Recorded data —
——

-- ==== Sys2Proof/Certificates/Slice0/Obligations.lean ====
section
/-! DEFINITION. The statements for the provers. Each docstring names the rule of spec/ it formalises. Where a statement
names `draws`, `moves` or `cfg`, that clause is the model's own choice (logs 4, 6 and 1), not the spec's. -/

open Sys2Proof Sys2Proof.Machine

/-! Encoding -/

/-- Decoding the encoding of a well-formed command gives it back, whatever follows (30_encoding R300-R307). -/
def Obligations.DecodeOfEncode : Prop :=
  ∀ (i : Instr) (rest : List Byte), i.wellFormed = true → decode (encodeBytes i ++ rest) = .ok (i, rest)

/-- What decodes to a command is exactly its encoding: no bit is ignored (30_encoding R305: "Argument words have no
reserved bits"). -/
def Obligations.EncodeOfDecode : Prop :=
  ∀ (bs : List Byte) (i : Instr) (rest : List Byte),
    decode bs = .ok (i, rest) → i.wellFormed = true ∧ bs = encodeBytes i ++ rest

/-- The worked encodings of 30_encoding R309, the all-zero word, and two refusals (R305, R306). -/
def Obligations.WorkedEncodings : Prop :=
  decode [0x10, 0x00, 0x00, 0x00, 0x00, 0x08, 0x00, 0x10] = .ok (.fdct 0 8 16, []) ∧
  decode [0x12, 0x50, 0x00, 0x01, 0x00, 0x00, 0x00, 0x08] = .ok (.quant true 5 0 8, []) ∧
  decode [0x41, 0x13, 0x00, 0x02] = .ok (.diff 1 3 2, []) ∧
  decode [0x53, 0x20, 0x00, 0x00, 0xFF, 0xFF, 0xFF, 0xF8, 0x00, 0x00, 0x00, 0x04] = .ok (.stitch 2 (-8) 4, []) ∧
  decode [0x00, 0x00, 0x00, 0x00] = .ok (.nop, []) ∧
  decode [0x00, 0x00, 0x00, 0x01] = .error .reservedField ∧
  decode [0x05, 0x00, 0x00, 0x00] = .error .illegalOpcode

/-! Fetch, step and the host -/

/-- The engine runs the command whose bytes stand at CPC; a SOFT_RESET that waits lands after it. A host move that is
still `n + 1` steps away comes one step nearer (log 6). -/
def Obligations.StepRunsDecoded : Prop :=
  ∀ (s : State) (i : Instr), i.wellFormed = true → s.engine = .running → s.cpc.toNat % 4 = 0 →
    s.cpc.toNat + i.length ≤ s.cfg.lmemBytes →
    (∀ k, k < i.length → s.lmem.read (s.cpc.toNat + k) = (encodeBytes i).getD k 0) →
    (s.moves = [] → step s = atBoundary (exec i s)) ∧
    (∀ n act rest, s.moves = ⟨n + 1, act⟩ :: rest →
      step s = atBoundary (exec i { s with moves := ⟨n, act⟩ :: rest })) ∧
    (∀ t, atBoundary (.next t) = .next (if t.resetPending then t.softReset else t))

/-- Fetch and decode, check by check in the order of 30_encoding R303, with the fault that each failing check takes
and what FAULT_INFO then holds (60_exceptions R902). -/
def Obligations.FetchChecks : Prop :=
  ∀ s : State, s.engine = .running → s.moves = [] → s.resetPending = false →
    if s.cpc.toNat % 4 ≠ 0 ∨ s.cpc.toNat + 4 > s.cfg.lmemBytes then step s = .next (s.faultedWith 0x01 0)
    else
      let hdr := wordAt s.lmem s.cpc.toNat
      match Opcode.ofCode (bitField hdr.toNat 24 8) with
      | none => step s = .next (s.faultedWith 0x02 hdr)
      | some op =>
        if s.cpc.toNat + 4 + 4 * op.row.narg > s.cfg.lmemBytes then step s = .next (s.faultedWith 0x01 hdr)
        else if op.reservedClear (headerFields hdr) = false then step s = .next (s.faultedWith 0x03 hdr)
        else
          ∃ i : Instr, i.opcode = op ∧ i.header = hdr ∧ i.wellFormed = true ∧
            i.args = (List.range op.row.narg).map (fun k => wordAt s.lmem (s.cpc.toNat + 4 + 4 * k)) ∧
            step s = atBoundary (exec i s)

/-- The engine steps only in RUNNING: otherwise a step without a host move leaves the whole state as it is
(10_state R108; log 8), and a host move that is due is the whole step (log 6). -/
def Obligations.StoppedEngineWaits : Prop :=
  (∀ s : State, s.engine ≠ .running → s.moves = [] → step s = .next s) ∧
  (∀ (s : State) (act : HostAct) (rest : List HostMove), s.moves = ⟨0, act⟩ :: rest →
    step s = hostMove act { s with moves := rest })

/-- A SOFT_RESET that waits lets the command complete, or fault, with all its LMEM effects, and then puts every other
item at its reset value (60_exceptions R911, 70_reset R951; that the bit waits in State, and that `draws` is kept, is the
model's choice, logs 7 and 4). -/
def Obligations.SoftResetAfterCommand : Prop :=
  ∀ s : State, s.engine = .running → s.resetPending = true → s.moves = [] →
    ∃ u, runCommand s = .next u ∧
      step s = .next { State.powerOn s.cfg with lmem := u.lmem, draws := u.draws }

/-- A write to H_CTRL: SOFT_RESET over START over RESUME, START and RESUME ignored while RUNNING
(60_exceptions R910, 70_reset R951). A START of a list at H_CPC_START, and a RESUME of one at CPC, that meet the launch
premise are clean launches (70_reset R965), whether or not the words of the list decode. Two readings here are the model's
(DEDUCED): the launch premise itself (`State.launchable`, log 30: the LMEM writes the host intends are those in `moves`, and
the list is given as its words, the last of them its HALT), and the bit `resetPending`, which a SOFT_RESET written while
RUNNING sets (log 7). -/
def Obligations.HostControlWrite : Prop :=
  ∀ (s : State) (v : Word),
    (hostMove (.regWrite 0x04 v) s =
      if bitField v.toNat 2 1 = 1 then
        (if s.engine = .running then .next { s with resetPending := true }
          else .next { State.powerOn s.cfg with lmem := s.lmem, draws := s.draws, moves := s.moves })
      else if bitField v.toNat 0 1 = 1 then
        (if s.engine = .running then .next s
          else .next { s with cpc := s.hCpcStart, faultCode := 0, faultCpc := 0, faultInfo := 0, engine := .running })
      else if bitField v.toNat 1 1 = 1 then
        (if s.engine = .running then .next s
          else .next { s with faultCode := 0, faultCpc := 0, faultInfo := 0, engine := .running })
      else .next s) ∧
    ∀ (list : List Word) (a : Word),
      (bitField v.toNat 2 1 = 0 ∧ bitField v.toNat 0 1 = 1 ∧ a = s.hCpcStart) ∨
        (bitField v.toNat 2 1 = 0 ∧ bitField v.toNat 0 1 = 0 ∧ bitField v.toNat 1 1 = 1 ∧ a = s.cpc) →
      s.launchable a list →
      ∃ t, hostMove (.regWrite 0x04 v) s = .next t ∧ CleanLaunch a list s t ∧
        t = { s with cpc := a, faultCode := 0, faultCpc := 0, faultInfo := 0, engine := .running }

——

ABOUT THIS TASK —
Take the records shown above and output them again exactly.

ANSWER TO THIS TASK —
-- ==== Sys2Proof/Certificates/Slice0/Obligations.lean ====
section
/-! DEFINITION. The statements for the provers. Each docstring names the rule of spec/ it formalises. Where a statement
names `draws`, `moves` or `cfg`, that clause is the model's own choice (logs 4, 6 and 1), not the spec's. -/

open Sys2Proof Sys2Proof.Machine

/-! Encoding -/

/-- Decoding the encoding of a well-formed command gives it back, whatever follows (30_encoding R300-R307). -/
def Obligations.DecodeOfEncode : Prop :=
  ∀ (i : Instr) (rest : List Byte), i.wellFormed = true → decode (encodeBytes i ++ rest) = .ok (i, rest)

/-- What decodes to a command is exactly its encoding: no bit is ignored (30_encoding R305: "Argument words have no
reserved bits"). -/
def Obligations.EncodeOfDecode : Prop :=
  ∀ (bs : List Byte) (i : Instr) (rest : List Byte),
    decode bs = .ok (i, rest) → i.wellFormed = true ∧ bs = encodeBytes i ++ rest

/-- The worked encodings of 30_encoding R309, the all-zero word, and two refusals (R305, R306). -/
def Obligations.WorkedEncodings : Prop :=
  decode [0x10, 0x00, 0x00, 0x00, 0x00, 0x08, 0x00, 0x10] = .ok (.fdct 0 8 16, []) ∧
  decode [0x12, 0x50, 0x00, 0x01, 0x00, 0x00, 0x00, 0x08] = .ok (.quant true 5 0 8, []) ∧
  decode [0x41, 0x13, 0x00, 0x02] = .ok (.diff 1 3 2, []) ∧
  decode [0x53, 0x20, 0x00, 0x00, 0xFF, 0xFF, 0xFF, 0xF8, 0x00, 0x00, 0x00, 0x04] = .ok (.stitch 2 (-8) 4, []) ∧
  decode [0x00, 0x00, 0x00, 0x00] = .ok (.nop, []) ∧
  decode [0x00, 0x00, 0x00, 0x01] = .error .reservedField ∧
  decode [0x05, 0x00, 0x00, 0x00] = .error .illegalOpcode

/-! Fetch, step and the host -/

/-- The engine runs the command whose bytes stand at CPC; a SOFT_RESET that waits lands after it. A host move that is
still `n + 1` steps away comes one step nearer (log 6). -/
def Obligations.StepRunsDecoded : Prop :=
  ∀ (s : State) (i : Instr), i.wellFormed = true → s.engine = .running → s.cpc.toNat % 4 = 0 →
    s.cpc.toNat + i.length ≤ s.cfg.lmemBytes →
    (∀ k, k < i.length → s.lmem.read (s.cpc.toNat + k) = (encodeBytes i).getD k 0) →
    (s.moves = [] → step s = atBoundary (exec i s)) ∧
    (∀ n act rest, s.moves = ⟨n + 1, act⟩ :: rest →
      step s = atBoundary (exec i { s with moves := ⟨n, act⟩ :: rest })) ∧
    (∀ t, atBoundary (.next t) = .next (if t.resetPending then t.softReset else t))

/-- Fetch and decode, check by check in the order of 30_encoding R303, with the fault that each failing check takes
and what FAULT_INFO then holds (60_exceptions R902). -/
def Obligations.FetchChecks : Prop :=
  ∀ s : State, s.engine = .running → s.moves = [] → s.resetPending = false →
    if s.cpc.toNat % 4 ≠ 0 ∨ s.cpc.toNat + 4 > s.cfg.lmemBytes then step s = .next (s.faultedWith 0x01 0)
    else
      let hdr := wordAt s.lmem s.cpc.toNat
      match Opcode.ofCode (bitField hdr.toNat 24 8) with
      | none => step s = .next (s.faultedWith 0x02 hdr)
      | some op =>
        if s.cpc.toNat + 4 + 4 * op.row.narg > s.cfg.lmemBytes then step s = .next (s.faultedWith 0x01 hdr)
        else if op.reservedClear (headerFields hdr) = false then step s = .next (s.faultedWith 0x03 hdr)
        else
          ∃ i : Instr, i.opcode = op ∧ i.header = hdr ∧ i.wellFormed = true ∧
            i.args = (List.range op.row.narg).map (fun k => wordAt s.lmem (s.cpc.toNat + 4 + 4 * k)) ∧
            step s = atBoundary (exec i s)

/-- The engine steps only in RUNNING: otherwise a step without a host move leaves the whole state as it is
(10_state R108; log 8), and a host move that is due is the whole step (log 6). -/
def Obligations.StoppedEngineWaits : Prop :=
  (∀ s : State, s.engine ≠ .running → s.moves = [] → step s = .next s) ∧
  (∀ (s : State) (act : HostAct) (rest : List HostMove), s.moves = ⟨0, act⟩ :: rest →
    step s = hostMove act { s with moves := rest })

/-- A SOFT_RESET that waits lets the command complete, or fault, with all its LMEM effects, and then puts every other
item at its reset value (60_exceptions R911, 70_reset R951; that the bit waits in State, and that `draws` is kept, is the
model's choice, logs 7 and 4). -/
def Obligations.SoftResetAfterCommand : Prop :=
  ∀ s : State, s.engine = .running → s.resetPending = true → s.moves = [] →
    ∃ u, runCommand s = .next u ∧
      step s = .next { State.powerOn s.cfg with lmem := u.lmem, draws := u.draws }

/-- A write to H_CTRL: SOFT_RESET over START over RESUME, START and RESUME ignored while RUNNING
(60_exceptions R910, 70_reset R951). A START of a list at H_CPC_START, and a RESUME of one at CPC, that meet the launch
premise are clean launches (70_reset R965), whether or not the words of the list decode. Two readings here are the model's
(DEDUCED): the launch premise itself (`State.launchable`, log 30: the LMEM writes the host intends are those in `moves`, and
the list is given as its words, the last of them its HALT), and the bit `resetPending`, which a SOFT_RESET written while
RUNNING sets (log 7). -/
def Obligations.HostControlWrite : Prop :=
  ∀ (s : State) (v : Word),
    (hostMove (.regWrite 0x04 v) s =
      if bitField v.toNat 2 1 = 1 then
        (if s.engine = .running then .next { s with resetPending := true }
          else .next { State.powerOn s.cfg with lmem := s.lmem, draws := s.draws, moves := s.moves })
      else if bitField v.toNat 0 1 = 1 then
        (if s.engine = .running then .next s
          else .next { s with cpc := s.hCpcStart, faultCode := 0, faultCpc := 0, faultInfo := 0, engine := .running })
      else if bitField v.toNat 1 1 = 1 then
        (if s.engine = .running then .next s
          else .next { s with faultCode := 0, faultCpc := 0, faultInfo := 0, engine := .running })
      else .next s) ∧
    ∀ (list : List Word) (a : Word),
      (bitField v.toNat 2 1 = 0 ∧ bitField v.toNat 0 1 = 1 ∧ a = s.hCpcStart) ∨
        (bitField v.toNat 2 1 = 0 ∧ bitField v.toNat 0 1 = 0 ∧ bitField v.toNat 1 1 = 1 ∧ a = s.cpc) →
      s.launchable a list →
      ∃ t, hostMove (.regWrite 0x04 v) s = .next t ∧ CleanLaunch a list s t ∧
        t = { s with cpc := a, faultCode := 0, faultCpc := 0, faultInfo := 0, engine := .running }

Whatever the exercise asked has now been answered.